(Collected data):

------------------------------

-- ==== Sys2Proof/Laws/PerInstr.lean ====
section
/-! SUPPORT. The family Encoding: a well-formed instruction decodes from what it encodes to (spec/03 R42 to R56,
spec/20 R320), one lemma per constructor. -/

/-- What the family says of an instruction: the parts of its encoding have their sizes, and the decoder gives the instruction
back from them. An event has no encoding. -/
def Sys2Proof.Laws.Encoding.Statement (i : Sys2Proof.Instr) : Prop :=
  Sys2Proof.WellFormed i = true →
    match Sys2Proof.encode i with
    | .syllable sp r =>
      r.opc < 256 ∧ r.ops < 524288 ∧ r.ext < 4294967296 ∧ (r.x = false → r.ext = 0) ∧ Sys2Proof.decodeRaw sp r = .ok i
    | .move w next => w < 65536 ∧ Sys2Proof.decodeMove w (match next with | some v => v.toNat | none => 0) = some i
    | .none => True

set_option linter.unusedSimpArgs false

set_option Elab.async false

namespace Sys2Proof.Laws
open Sys2Proof

theorem Encoding.nop : Encoding.Statement (.nop) := by
  intro hw
  refine syllable_ok (by decide) (by omega) ?_
  have hd : ∀ x y n e, decodeScalar (Raw.mk 0 x y n e) = (fun r : Raw => accept [(r.x || r.g != 0 || r.ops != 0, 3)] .nop) (Raw.mk 0 x y n e) := fun _ _ _ _ => rfl
  show decodeScalar (syllable 0 0 0 none) = _
  refine (hd _ _ _ _).trans ?_
  show (fun r : Raw => accept [(r.x || r.g != 0 || r.ops != 0, 3)] .nop) (syllable 0 0 0 none) = _
  exact accept_ok hw (by simp (disch := omega) [raw_f, raw_b, n_raw]) (by simp (disch := omega) [-Bool.and_eq_false_imp, raw_nz, raw_b, n_raw])

theorem Encoding.idle : Encoding.Statement (.idle) := by
  intro hw
  refine syllable_ok (by decide) (by omega) ?_
  have hd : ∀ x y n e, decodeLoad (Raw.mk 0 x y n e) = (fun r : Raw => accept [(r.x || r.g != 0 || r.ops != 0, 3)] .idle) (Raw.mk 0 x y n e) := fun _ _ _ _ => rfl
  show decodeLoad (syllable 0 0 0 none) = _
  refine (hd _ _ _ _).trans ?_
  show (fun r : Raw => accept [(r.x || r.g != 0 || r.ops != 0, 3)] .idle) (syllable 0 0 0 none) = _
  exact accept_ok hw (by simp (disch := omega) [raw_f, raw_b, n_raw]) (by simp (disch := omega) [-Bool.and_eq_false_imp, raw_nz, raw_b, n_raw])

theorem Encoding.add (g : Guard) (d : SReg) (a : SReg) (b : SReg) (k : Bool) : Encoding.Statement (.add g d a b k) := by
  intro hw
  have := bool_lt k
  have := d.isLt
  have := a.isLt
  have := b.isLt
  refine syllable_ok (by decide) (by simp (disch := omega)) ?_
  have hd : ∀ x y n e, decodeScalar (Raw.mk 0x01 x y n e) = (fun r : Raw => accept [(r.x, 4)] (.add r.g (r.f 6 13) (r.f 6 7) (r.f 6 1) (r.b 0))) (Raw.mk 0x01 x y n e) := fun _ _ _ _ => rfl
  show decodeScalar (syllable 0x01 g (packSR d.toNat a.toNat b.toNat k.toNat) none) = _
  refine (hd _ _ _ _).trans ?_
  show (fun r : Raw => accept [(r.x, 4)] (.add r.g (r.f 6 13) (r.f 6 7) (r.f 6 1) (r.b 0))) (syllable 0x01 g (packSR d.toNat a.toNat b.toNat k.toNat) none) = _
  exact accept_ok hw (by simp (disch := omega) [raw_f, raw_b]) (by simp (disch := omega) [-Bool.and_eq_false_imp, raw_nz, raw_b])

theorem Encoding.sub (g : Guard) (d : SReg) (a : SReg) (b : SReg) (k : Bool) : Encoding.Statement (.sub g d a b k) := by
  intro hw
  have := bool_lt k
  have := d.isLt
  have := a.isLt
  have := b.isLt
  refine syllable_ok (by decide) (by simp (disch := omega)) ?_
  have hd : ∀ x y n e, decodeScalar (Raw.mk 0x02 x y n e) = (fun r : Raw => accept [(r.x, 4)] (.sub r.g (r.f 6 13) (r.f 6 7) (r.f 6 1) (r.b 0))) (Raw.mk 0x02 x y n e) := fun _ _ _ _ => rfl
  show decodeScalar (syllable 0x02 g (packSR d.toNat a.toNat b.toNat k.toNat) none) = _
  refine (hd _ _ _ _).trans ?_
  show (fun r : Raw => accept [(r.x, 4)] (.sub r.g (r.f 6 13) (r.f 6 7) (r.f 6 1) (r.b 0))) (syllable 0x02 g (packSR d.toNat a.toNat b.toNat k.toNat) none) = _
  exact accept_ok hw (by simp (disch := omega) [raw_f, raw_b]) (by simp (disch := omega) [-Bool.and_eq_false_imp, raw_nz, raw_b])

theorem Encoding.mul (g : Guard) (d : SReg) (a : SReg) (b : SReg) (k : Bool) : Encoding.Statement (.mul g d a b k) := by
  intro hw
  have := bool_lt k
  have := d.isLt
  have := a.isLt
  have := b.isLt
  refine syllable_ok (by decide) (by simp (disch := omega)) ?_
  have hd : ∀ x y n e, decodeScalar (Raw.mk 0x03 x y n e) = (fun r : Raw => accept [(r.x, 4)] (.mul r.g (r.f 6 13) (r.f 6 7) (r.f 6 1) (r.b 0))) (Raw.mk 0x03 x y n e) := fun _ _ _ _ => rfl
  show decodeScalar (syllable 0x03 g (packSR d.toNat a.toNat b.toNat k.toNat) none) = _
  refine (hd _ _ _ _).trans ?_
  show (fun r : Raw => accept [(r.x, 4)] (.mul r.g (r.f 6 13) (r.f 6 7) (r.f 6 1) (r.b 0))) (syllable 0x03 g (packSR d.toNat a.toNat b.toNat k.toNat) none) = _
  exact accept_ok hw (by simp (disch := omega) [raw_f, raw_b]) (by simp (disch := omega) [-Bool.and_eq_false_imp, raw_nz, raw_b])

theorem Encoding.mulhi (g : Guard) (d : SReg) (a : SReg) (b : SReg) (k : Bool) : Encoding.Statement (.mulhi g d a b k) := by
  intro hw
  have := bool_lt k
  have := d.isLt
  have := a.isLt
  have := b.isLt
  refine syllable_ok (by decide) (by simp (disch := omega)) ?_
  have hd : ∀ x y n e, decodeScalar (Raw.mk 0x04 x y n e) = (fun r : Raw => accept [(r.x, 4)] (.mulhi r.g (r.f 6 13) (r.f 6 7) (r.f 6 1) (r.b 0))) (Raw.mk 0x04 x y n e) := fun _ _ _ _ => rfl
  show decodeScalar (syllable 0x04 g (packSR d.toNat a.toNat b.toNat k.toNat) none) = _
  refine (hd _ _ _ _).trans ?_
  show (fun r : Raw => accept [(r.x, 4)] (.mulhi r.g (r.f 6 13) (r.f 6 7) (r.f 6 1) (r.b 0))) (syllable 0x04 g (packSR d.toNat a.toNat b.toNat k.toNat) none) = _
  exact accept_ok hw (by simp (disch := omega) [raw_f, raw_b]) (by simp (disch := omega) [-Bool.and_eq_false_imp, raw_nz, raw_b])

theorem Encoding.mulhz (g : Guard) (d : SReg) (a : SReg) (b : SReg) (k : Bool) : Encoding.Statement (.mulhz g d a b k) := by
  intro hw
  have := bool_lt k
  have := d.isLt
  have := a.isLt
  have := b.isLt
  refine syllable_ok (by decide) (by simp (disch := omega)) ?_
  have hd : ∀ x y n e, decodeScalar (Raw.mk 0x05 x y n e) = (fun r : Raw => accept [(r.x, 4)] (.mulhz r.g (r.f 6 13) (r.f 6 7) (r.f 6 1) (r.b 0))) (Raw.mk 0x05 x y n e) := fun _ _ _ _ => rfl
  show decodeScalar (syllable 0x05 g (packSR d.toNat a.toNat b.toNat k.toNat) none) = _
  refine (hd _ _ _ _).trans ?_
  show (fun r : Raw => accept [(r.x, 4)] (.mulhz r.g (r.f 6 13) (r.f 6 7) (r.f 6 1) (r.b 0))) (syllable 0x05 g (packSR d.toNat a.toNat b.toNat k.toNat) none) = _
  exact accept_ok hw (by simp (disch := omega) [raw_f, raw_b]) (by simp (disch := omega) [-Bool.and_eq_false_imp, raw_nz, raw_b])

theorem Encoding.div (g : Guard) (d : SReg) (a : SReg) (b : SReg) (k : Bool) : Encoding.Statement (.div g d a b k) := by
  intro hw
  have := bool_lt k
  have := d.isLt
  have := a.isLt
  have := b.isLt
  refine syllable_ok (by decide) (by simp (disch := omega)) ?_
  have hd : ∀ x y n e, decodeScalar (Raw.mk 0x06 x y n e) = (fun r : Raw => accept [(r.x, 4)] (.div r.g (r.f 6 13) (r.f 6 7) (r.f 6 1) (r.b 0))) (Raw.mk 0x06 x y n e) := fun _ _ _ _ => rfl
  show decodeScalar (syllable 0x06 g (packSR d.toNat a.toNat b.toNat k.toNat) none) = _
  refine (hd _ _ _ _).trans ?_
  show (fun r : Raw => accept [(r.x, 4)] (.div r.g (r.f 6 13) (r.f 6 7) (r.f 6 1) (r.b 0))) (syllable 0x06 g (packSR d.toNat a.toNat b.toNat k.toNat) none) = _
  exact accept_ok hw (by simp (disch := omega) [raw_f, raw_b]) (by simp (disch := omega) [-Bool.and_eq_false_imp, raw_nz, raw_b])

theorem Encoding.divz (g : Guard) (d : SReg) (a : SReg) (b : SReg) (k : Bool) : Encoding.Statement (.divz g d a b k) := by
  intro hw
  have := bool_lt k
  have := d.isLt
  have := a.isLt
  have := b.isLt
  refine syllable_ok (by decide) (by simp (disch := omega)) ?_
  have hd : ∀ x y n e, decodeScalar (Raw.mk 0x07 x y n e) = (fun r : Raw => accept [(r.x, 4)] (.divz r.g (r.f 6 13) (r.f 6 7) (r.f 6 1) (r.b 0))) (Raw.mk 0x07 x y n e) := fun _ _ _ _ => rfl
  show decodeScalar (syllable 0x07 g (packSR d.toNat a.toNat b.toNat k.toNat) none) = _
  refine (hd _ _ _ _).trans ?_
  show (fun r : Raw => accept [(r.x, 4)] (.divz r.g (r.f 6 13) (r.f 6 7) (r.f 6 1) (r.b 0))) (syllable 0x07 g (packSR d.toNat a.toNat b.toNat k.toNat) none) = _
  exact accept_ok hw (by simp (disch := omega) [raw_f, raw_b]) (by simp (disch := omega) [-Bool.and_eq_false_imp, raw_nz, raw_b])

theorem Encoding.rem (g : Guard) (d : SReg) (a : SReg) (b : SReg) (k : Bool) : Encoding.Statement (.rem g d a b k) := by
  intro hw
  have := bool_lt k
  have := d.isLt
  have := a.isLt
  have := b.isLt
  refine syllable_ok (by decide) (by simp (disch := omega)) ?_
  have hd : ∀ x y n e, decodeScalar (Raw.mk 0x08 x y n e) = (fun r : Raw => accept [(r.x, 4)] (.rem r.g (r.f 6 13) (r.f 6 7) (r.f 6 1) (r.b 0))) (Raw.mk 0x08 x y n e) := fun _ _ _ _ => rfl
  show decodeScalar (syllable 0x08 g (packSR d.toNat a.toNat b.toNat k.toNat) none) = _
  refine (hd _ _ _ _).trans ?_
  show (fun r : Raw => accept [(r.x, 4)] (.rem r.g (r.f 6 13) (r.f 6 7) (r.f 6 1) (r.b 0))) (syllable 0x08 g (packSR d.toNat a.toNat b.toNat k.toNat) none) = _
  exact accept_ok hw (by simp (disch := omega) [raw_f, raw_b]) (by simp (disch := omega) [-Bool.and_eq_false_imp, raw_nz, raw_b])

theorem Encoding.remz (g : Guard) (d : SReg) (a : SReg) (b : SReg) (k : Bool) : Encoding.Statement (.remz g d a b k) := by
  intro hw
  have := bool_lt k
  have := d.isLt
  have := a.isLt
  have := b.isLt
  refine syllable_ok (by decide) (by simp (disch := omega)) ?_
  have hd : ∀ x y n e, decodeScalar (Raw.mk 0x09 x y n e) = (fun r : Raw => accept [(r.x, 4)] (.remz r.g (r.f 6 13) (r.f 6 7) (r.f 6 1) (r.b 0))) (Raw.mk 0x09 x y n e) := fun _ _ _ _ => rfl
  show decodeScalar (syllable 0x09 g (packSR d.toNat a.toNat b.toNat k.toNat) none) = _
  refine (hd _ _ _ _).trans ?_
  show (fun r : Raw => accept [(r.x, 4)] (.remz r.g (r.f 6 13) (r.f 6 7) (r.f 6 1) (r.b 0))) (syllable 0x09 g (packSR d.toNat a.toNat b.toNat k.toNat) none) = _
  exact accept_ok hw (by simp (disch := omega) [raw_f, raw_b]) (by simp (disch := omega) [-Bool.and_eq_false_imp, raw_nz, raw_b])

theorem Encoding.and (g : Guard) (d : SReg) (a : SReg) (b : SReg) : Encoding.Statement (.and g d a b) := by
  intro hw
  have := d.isLt
  have := a.isLt
  have := b.isLt
  refine syllable_ok (by decide) (by simp (disch := omega)) ?_
  have hd : ∀ x y n e, decodeScalar (Raw.mk 0x0A x y n e) = (fun r : Raw => accept [(r.x, 4), (r.nz 1 0, 3)] (.and r.g (r.f 6 13) (r.f 6 7) (r.f 6 1))) (Raw.mk 0x0A x y n e) := fun _ _ _ _ => rfl
  show decodeScalar (syllable 0x0A g (packSR d.toNat a.toNat b.toNat 0) none) = _
  refine (hd _ _ _ _).trans ?_
  show (fun r : Raw => accept [(r.x, 4), (r.nz 1 0, 3)] (.and r.g (r.f 6 13) (r.f 6 7) (r.f 6 1))) (syllable 0x0A g (packSR d.toNat a.toNat b.toNat 0) none) = _
  exact accept_ok hw (by simp (disch := omega) [raw_f, raw_b]) (by simp (disch := omega) [-Bool.and_eq_false_imp, raw_nz, raw_b])

theorem Encoding.or (g : Guard) (d : SReg) (a : SReg) (b : SReg) : Encoding.Statement (.or g d a b) := by
  intro hw
  have := d.isLt
  have := a.isLt
  have := b.isLt
  refine syllable_ok (by decide) (by simp (disch := omega)) ?_
  have hd : ∀ x y n e, decodeScalar (Raw.mk 0x0B x y n e) = (fun r : Raw => accept [(r.x, 4), (r.nz 1 0, 3)] (.or r.g (r.f 6 13) (r.f 6 7) (r.f 6 1))) (Raw.mk 0x0B x y n e) := fun _ _ _ _ => rfl
  show decodeScalar (syllable 0x0B g (packSR d.toNat a.toNat b.toNat 0) none) = _
  refine (hd _ _ _ _).trans ?_
  show (fun r : Raw => accept [(r.x, 4), (r.nz 1 0, 3)] (.or r.g (r.f 6 13) (r.f 6 7) (r.f 6 1))) (syllable 0x0B g (packSR d.toNat a.toNat b.toNat 0) none) = _
  exact accept_ok hw (by simp (disch := omega) [raw_f, raw_b]) (by simp (disch := omega) [-Bool.and_eq_false_imp, raw_nz, raw_b])

theorem Encoding.xor (g : Guard) (d : SReg) (a : SReg) (b : SReg) : Encoding.Statement (.xor g d a b) := by
  intro hw
  have := d.isLt
  have := a.isLt
  have := b.isLt
  refine syllable_ok (by decide) (by simp (disch := omega)) ?_
  have hd : ∀ x y n e, decodeScalar (Raw.mk 0x0C x y n e) = (fun r : Raw => accept [(r.x, 4), (r.nz 1 0, 3)] (.xor r.g (r.f 6 13) (r.f 6 7) (r.f 6 1))) (Raw.mk 0x0C x y n e) := fun _ _ _ _ => rfl
  show decodeScalar (syllable 0x0C g (packSR d.toNat a.toNat b.toNat 0) none) = _
  refine (hd _ _ _ _).trans ?_
  show (fun r : Raw => accept [(r.x, 4), (r.nz 1 0, 3)] (.xor r.g (r.f 6 13) (r.f 6 7) (r.f 6 1))) (syllable 0x0C g (packSR d.toNat a.toNat b.toNat 0) none) = _
  exact accept_ok hw (by simp (disch := omega) [raw_f, raw_b]) (by simp (disch := omega) [-Bool.and_eq_false_imp, raw_nz, raw_b])

theorem Encoding.andn (g : Guard) (d : SReg) (a : SReg) (b : SReg) : Encoding.Statement (.andn g d a b) := by
  intro hw
  have := d.isLt
  have := a.isLt
  have := b.isLt
  refine syllable_ok (by decide) (by simp (disch := omega)) ?_
  have hd : ∀ x y n e, decodeScalar (Raw.mk 0x0D x y n e) = (fun r : Raw => accept [(r.x, 4), (r.nz 1 0, 3)] (.andn r.g (r.f 6 13) (r.f 6 7) (r.f 6 1))) (Raw.mk 0x0D x y n e) := fun _ _ _ _ => rfl
  show decodeScalar (syllable 0x0D g (packSR d.toNat a.toNat b.toNat 0) none) = _
  refine (hd _ _ _ _).trans ?_
  show (fun r : Raw => accept [(r.x, 4), (r.nz 1 0, 3)] (.andn r.g (r.f 6 13) (r.f 6 7) (r.f 6 1))) (syllable 0x0D g (packSR d.toNat a.toNat b.toNat 0) none) = _
  exact accept_ok hw (by simp (disch := omega) [raw_f, raw_b]) (by simp (disch := omega) [-Bool.and_eq_false_imp, raw_nz, raw_b])

theorem Encoding.shl (g : Guard) (d : SReg) (a : SReg) (b : SReg) (k : Bool) : Encoding.Statement (.shl g d a b k) := by
  intro hw
  have := bool_lt k
  have := d.isLt
  have := a.isLt
  have := b.isLt
  refine syllable_ok (by decide) (by simp (disch := omega)) ?_
  have hd : ∀ x y n e, decodeScalar (Raw.mk 0x0E x y n e) = (fun r : Raw => accept [(r.x, 4)] (.shl r.g (r.f 6 13) (r.f 6 7) (r.f 6 1) (r.b 0))) (Raw.mk 0x0E x y n e) := fun _ _ _ _ => rfl
  show decodeScalar (syllable 0x0E g (packSR d.toNat a.toNat b.toNat k.toNat) none) = _
  refine (hd _ _ _ _).trans ?_
  show (fun r : Raw => accept [(r.x, 4)] (.shl r.g (r.f 6 13) (r.f 6 7) (r.f 6 1) (r.b 0))) (syllable 0x0E g (packSR d.toNat a.toNat b.toNat k.toNat) none) = _
  exact accept_ok hw (by simp (disch := omega) [raw_f, raw_b]) (by simp (disch := omega) [-Bool.and_eq_false_imp, raw_nz, raw_b])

------------------------------

(What you need to do): Check each line above for the word "match", and give only the number of lines that contain it.

(Problem solution): 2